**Your task:**
Return exactly the lines below, starting with the one that has "theorem withBlocked_recs (h" and going on through the one that has "theorem withAxis_recs (h".

----

-- ==== Sys2Proof/Laws/Recs.lean ====
section
/-! SUPPORT. What the Compact Unit's work on its own records, and the judgement of stow-blocked, can
change: the records, the queue the JOINT entry leaves, and what `Quiet` allows. -/

namespace Sys2Proof.Machine

/-- The Axis Engine as the withdrawal of a JOINT entry can leave it: entries gone from the queue,
and GAP turned IDLE with the brakes engaged (R27). -/
structure Withdrawn (a b : AxisUnit) : Prop where
  posAz : b.posAz = a.posAz
  posEl : b.posEl = a.posEl
  refAz : b.refAz = a.refAz
  refEl : b.refEl = a.refEl
  leg : b.leg = a.leg
  stop : b.stop = a.stop
  stowMark : b.stowMark = a.stowMark
  pair : b.pairFaulted = a.pairFaulted
  answers : b.pendingAnswers = a.pendingAnswers
  queue : b.queue.Sublist a.queue
  motion : (b.motion = a.motion ∧ b.releasedAz = a.releasedAz ∧ b.releasedEl = a.releasedEl) ∨
    (a.motion = .gap ∧ b.motion = .idle ∧ b.releasedAz = false ∧ b.releasedEl = false)

theorem Withdrawn.refl (a : AxisUnit) : Withdrawn a a where
  posAz := rfl
  posEl := rfl
  refAz := rfl
  refEl := rfl
  leg := rfl
  stop := rfl
  stowMark := rfl
  pair := rfl
  answers := rfl
  queue := List.Sublist.refl _
  motion := .inl ⟨rfl, rfl, rfl⟩

theorem Withdrawn.trans {a b c : AxisUnit} (h : Withdrawn a b) (k : Withdrawn b c) :
    Withdrawn a c where
  posAz := k.posAz.trans h.posAz
  posEl := k.posEl.trans h.posEl
  refAz := k.refAz.trans h.refAz
  refEl := k.refEl.trans h.refEl
  leg := k.leg.trans h.leg
  stop := k.stop.trans h.stop
  stowMark := k.stowMark.trans h.stowMark
  pair := k.pair.trans h.pair
  answers := k.answers.trans h.answers
  queue := k.queue.trans h.queue
  motion := by
    rcases h.motion with ⟨h1, h2, h3⟩ | ⟨h1, h2, h3, h4⟩
    · rcases k.motion with ⟨k1, k2, k3⟩ | ⟨k1, k2, k3, k4⟩
      · exact .inl ⟨k1.trans h1, k2.trans h2, k3.trans h3⟩
      · exact .inr ⟨h1 ▸ k1, k2, k3, k4⟩
    · rcases k.motion with ⟨k1, k2, k3⟩ | ⟨k1, k2, k3, k4⟩
      · exact .inr ⟨h1, k1.trans h2, k2.trans h3, k3.trans h4⟩
      · rw [h2] at k1; cases k1

/-- Withdrawal keeps what R3, R4 and R5 give of the engine. -/
theorem Withdrawn.ok {a b : AxisUnit} (h : Withdrawn a b) (ok : AxisOk a) : AxisOk b := by
  obtain ⟨q, l, s, br, st, rest⟩ := ok
  have hq := h.queue.length_le
  have hl := h.leg
  have hs := h.stop
  rcases h.motion with ⟨m, az, el⟩ | ⟨m, m', az, el⟩
  · refine ⟨by omega, ?_, ?_, ?_, ?_, ?_⟩
    · rw [hl, m]; exact l
    · rw [hs, m]; exact s
    · unfold brakesFollow at br ⊢; rw [hl, az, el]; exact br
    · rw [m, az]; exact st
    · rw [m, az, el]; exact rest
  · have hn : a.leg = none := by
      cases hg : a.leg with
      | none => rfl
      | some _ => rw [hg, m] at l; simp at l
    refine ⟨by omega, ?_, ?_, ?_, ?_, ?_⟩
    · rw [hl, m', hn]; simp
    · rw [hs, m']; rw [m] at s; simpa using s
    · unfold brakesFollow; rw [hl, hn]
    · rw [m']; simp
    · intro _; exact ⟨az, el⟩

/-- Everything but the Line Unit, the Heater and Share Units, the flags, the records, the JOINT
entry and stow-blocked is unchanged, and what holds of those still holds. -/
structure Recs (s t : State) : Prop where
  pending : t.pending = s.pending
  pins : t.pins = s.pins
  seq : t.seq = s.seq
  time : t.time = s.time
  peers : t.peers = s.peers
  lock : t.lock = s.lock
  keepOut : t.keepOut = s.keepOut
  sensor : t.sensor = s.sensor
  cells : t.wind.cells = s.wind.cells
  named : t.wind.lastNamed = s.wind.lastNamed
  ordered : t.wind.ordered = s.wind.ordered
  kept : t.report.pending = s.report.pending
  flags : t.report.flags.length = s.report.flags.length
  replies : t.compact.pending = s.compact.pending
  stowMark : t.compact.stowMark = s.compact.stowMark
  ids : t.compact.list.map (·.id) = s.compact.list.map (·.id)
  axis : Withdrawn s.axis t.axis
  compact : CompactOk s.compact → CompactOk t.compact
  line : LineOk s.line → LineOk t.line
  share : LoansOk s.share → LoansOk t.share

theorem Quiet.recs {s t : State} (h : Quiet s t) : Recs s t where
  pending := h.pending
  pins := h.pins
  seq := h.seq
  time := h.time
  peers := h.peers
  lock := h.lock
  keepOut := h.keepOut
  sensor := h.sensor
  cells := by rw [h.wind]
  named := by rw [h.wind]
  ordered := by rw [h.wind]
  kept := h.kept
  flags := h.flags
  replies := by rw [h.compact]
  stowMark := by rw [h.compact]
  ids := by rw [h.compact]
  axis := h.axis ▸ Withdrawn.refl _
  compact := by rw [h.compact]; exact id
  line := h.line
  share := h.share

theorem Recs.refl (s : State) : Recs s s := (Quiet.refl s).recs

theorem Recs.trans {s t u : State} (h : Recs s t) (k : Recs t u) : Recs s u where
  pending := k.pending.trans h.pending
  pins := k.pins.trans h.pins
  seq := k.seq.trans h.seq
  time := k.time.trans h.time
  peers := k.peers.trans h.peers
  lock := k.lock.trans h.lock
  keepOut := k.keepOut.trans h.keepOut
  sensor := k.sensor.trans h.sensor
  cells := k.cells.trans h.cells
  named := k.named.trans h.named
  ordered := k.ordered.trans h.ordered
  kept := k.kept.trans h.kept
  flags := k.flags.trans h.flags
  replies := k.replies.trans h.replies
  stowMark := k.stowMark.trans h.stowMark
  ids := k.ids.trans h.ids
  axis := h.axis.trans k.axis
  compact := k.compact ∘ h.compact
  line := k.line ∘ h.line
  share := k.share ∘ h.share

variable {s0 s : State}

theorem setFlag_recs (h : Recs s0 s) (n detail extra : Nat) : Recs s0 (setFlag s n detail extra) :=
  h.trans (setFlag_quiet (.refl s) n detail extra).recs

theorem queueFrame_recs (h : Recs s0 s) (f : Frame) : Recs s0 (queueFrame s f) :=
  h.trans (queueFrame_quiet (.refl s) f).recs

theorem Recs.foldl {α : Type} {f : State → α → State}
    (hf : ∀ (t : State) (a : α), Recs s0 t → Recs s0 (f t a)) (h : Recs s0 s) (l : List α) :
    Recs s0 (l.foldl f s) := by
  induction l generalizing s with
  | nil => exact h
  | cons a l ih => exact ih (hf s a h)

theorem withBlocked_recs (h : Recs s0 s) (b on : Bool) (run : Nat) :
    Recs s0 ((s.withWind { s.wind with blocked := b }).withReport
      { s.report with lampOn := on, lampRun := run }) :=
  h.trans { Recs.refl s with }

theorem judgeBlocked_recs (h : Recs s0 s) : Recs s0 (judgeBlocked s) := by
  unfold judgeBlocked
  split
  · split
    · exact h
    · exact setFlag_recs (withBlocked_recs h _ _ _) _ _ _
  · split
    · exact withBlocked_recs h _ _ _
    · exact h

theorem withAxis_recs (h : Recs s0 s) {a : AxisUnit} (ha : Withdrawn s.axis a) :
    Recs s0 (s.withAxis a) :=
  h.trans { Recs.refl s with axis := ha }

theorem withCompact_recs (h : Recs s0 s) {u : CompactUnit}
    (hi : u.list.map (·.id) = s.compact.list.map (·.id)) (hp : u.pending = s.compact.pending)
    (hm : u.stowMark = s.compact.stowMark) (hu : CompactOk s.compact → CompactOk u) :
    Recs s0 (s.withCompact u) :=
  h.trans { Recs.refl s with ids := hi, replies := hp, stowMark := hm, compact := hu }

/-- Coming to rest in IDLE from GAP. -/
theorem toIdle_recs (h : Recs s0 s) (hm : s.axis.motion = .gap) : Recs s0 (toIdle s) :=
  judgeBlocked_recs (withAxis_recs h
    { Withdrawn.refl s.axis with motion := .inr ⟨hm, rfl, rfl, rfl⟩ })

theorem dropJoint_withdrawn (a : AxisUnit) : Withdrawn a (dropJoint a) :=
  { Withdrawn.refl a with queue := List.filter_sublist, motion := .inl ⟨rfl, rfl, rfl⟩ }

theorem axisWithdraw_recs (h : Recs s0 s) (id : Nat) : Recs s0 (axisWithdraw s id) := by
  unfold axisWithdraw
  split
  · split
    · exact withAxis_recs h { Withdrawn.refl s.axis with motion := .inl ⟨rfl, rfl, rfl⟩ }
    · rename_i hm
      exact toIdle_recs (withAxis_recs h (dropJoint_withdrawn _)) hm
    · exact withAxis_recs h (dropJoint_withdrawn _)
    · exact h
  · exact h

/-- A change of records that keeps each one's compact id, start time and `RecordOk`. -/
theorem CompactOk.map {u : CompactUnit} (h : CompactOk u) (f : CompactRecord → CompactRecord)
    (hi : ∀ r, (f r).id = r.id ∧ (f r).start = r.start) (hf : ∀ r ∈ u.list, RecordOk r → RecordOk (f r)) :
    CompactOk { u with list := u.list.map f } := by
  refine ⟨by simpa using h.1, ?_, ?_, h.2.2.2⟩
  · rw [List.pairwise_map]
    refine h.2.1.imp fun {a b} hab => ?_
    simp only [recordBefore, (hi a).1, (hi a).2, (hi b).1, (hi b).2]
    exact hab
  · intro r hr
    obtain ⟨x, hx, rfl⟩ := List.mem_map.1 hr
    exact hf x hx (h.2.2.1 x hx)

/-- A change of one record that keeps its compact id, its start time and `RecordOk`. -/
theorem changeRecord_recs (h : Recs s0 s) (id : Nat) {f : CompactRecord → CompactRecord}
    (hi : ∀ r, (f r).id = r.id ∧ (f r).start = r.start)
    (hf : ∀ r ∈ s.compact.list, r.id = id → RecordOk r → RecordOk (f r)) :
    Recs s0 (changeRecord s id f) := by
  refine withCompact_recs h ?_ rfl rfl fun ok => ok.map _ (fun r => ?_) fun r hr hok => ?_
  · simp only [List.map_map]
    refine List.map_congr_left fun r _ => ?_
    simp only [Function.comp_apply]
    split
    · exact (hi r).1
    · rfl
  · split
    · exact hi r
    · exact ⟨rfl, rfl⟩
  · split
    · rename_i e; exact hf r hr (by simpa using e) hok
    · exact hok

theorem setMember_recs (h : Recs s0 s) (id n : Nat) (m : MemberState) :
    Recs s0 (changeRecord s id fun x => setMember x n m) :=
  changeRecord_recs h id (fun _ => ⟨rfl, rfl⟩) fun _ _ _ ok => ok

theorem compactFailed_recs (h : Recs s0 s) (d id : Nat) : Recs s0 (compactFailed s d id) :=
  setFlag_recs h _ _ _

theorem makeTerminal_recs (h : Recs s0 s) (r : CompactRecord) {st : CompactState}
    (hs : st ≠ .forming ∧ st ≠ .moving ∧ st ≠ .held) : Recs s0 (makeTerminal s r st) := by
  have hc : Recs s0 (changeRecord s r.id fun x =>
      { x with state := st, terminalAt := some (now s), terminalRun := 0 }) :=
    changeRecord_recs h r.id (fun _ => ⟨rfl, rfl⟩) fun x _ _ _ => by
      cases st <;> simp_all [RecordOk, isLive]
  unfold makeTerminal
  dsimp only
  split
  · split
    · exact axisWithdraw_recs (compactFailed_recs hc _ _) _
    · exact compactFailed_recs hc _ _
  · exact hc

theorem completionTest_recs (h : Recs s0 s) (id : Nat) : Recs s0 (completionTest s id) := by
  unfold completionTest
  split
  · split
    · split
      · exact makeTerminal_recs h _ (by simp)
      · split
        · exact makeTerminal_recs h _ (by simp)
        · exact h
    · exact h
  · exact h

theorem afterLeft_recs (h : Recs s0 s) (id : Nat) : Recs s0 (afterLeft s id) := by
  unfold afterLeft
  split
  · split
    · split
      · exact completionTest_recs h _
      · exact makeTerminal_recs h _ (by simp)
    · exact h
  · exact h

theorem queueLeave_recs (h : Recs s0 s) (r : CompactRecord) (reason : Nat) :
    Recs s0 (queueLeave s r reason) := by
  unfold queueLeave
  dsimp only
  split
  · exact queueFrame_recs (queueFrame_recs h _) _
  · exact queueFrame_recs h _

theorem ownLeave_recs (h : Recs s0 s) (r : CompactRecord) (reason : Nat) :
    Recs s0 (ownLeave s r reason) :=
  afterLeft_recs (compactFailed_recs (queueLeave_recs (setMember_recs h _ _ _) _ _) _ _) _

theorem leaveAll_recs (h : Recs s0 s) (reason : Nat) : Recs s0 (leaveAll s reason) :=
  h.foldl (fun _ _ ht => ownLeave_recs ht _ _) _

theorem jointWithdrawn_recs (h : Recs s0 s) (id cause : Nat) :
    Recs s0 (jointWithdrawn s id cause) := by
  unfold jointWithdrawn
  split
  · exact h
  · split
    · exact ownLeave_recs h _ _
    · exact h

theorem arrivalNotice_recs (h : Recs s0 s) (id : Nat) (az el : Int) :
    Recs s0 (arrivalNotice s id az el) := by
  unfold arrivalNotice
  split
  · dsimp only
    split
    · exact completionTest_recs (queueFrame_recs (setMember_recs h _ _ _) _) _
    · split
      · exact setFlag_recs (queueFrame_recs (setMember_recs h _ _ _) _) _ _ _
      · exact h
  · exact h

theorem compactLegStart_recs (h : Recs s0 s) (id index count : Nat) :
    Recs s0 (compactLegStart s id index count) :=
  changeRecord_recs h id (fun _ => ⟨rfl, rfl⟩) fun _ _ _ ok => ok

theorem noticeRemoved_recs (h : Recs s0 s) (gone : List MoveEntry) (cause : Nat) :
    Recs s0 (noticeRemoved s gone cause) := by
  refine h.foldl (fun t e ht => ?_) _
  split
  · exact jointWithdrawn_recs ht _ _
  · exact ht

end Sys2Proof.Machine
end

----

**Result for this exercise:**
theorem withBlocked_recs (h : Recs s0 s) (b on : Bool) (run : Nat) :
    Recs s0 ((s.withWind { s.wind with blocked := b }).withReport
      { s.report with lampOn := on, lampRun := run }) :=
  h.trans { Recs.refl s with }

theorem judgeBlocked_recs (h : Recs s0 s) : Recs s0 (judgeBlocked s) := by
  unfold judgeBlocked
  split
  · split
    · exact h
    · exact setFlag_recs (withBlocked_recs h _ _ _) _ _ _
  · split
    · exact withBlocked_recs h _ _ _
    · exact h

theorem withAxis_recs (h : Recs s0 s) {a : AxisUnit} (ha : Withdrawn s.axis a) :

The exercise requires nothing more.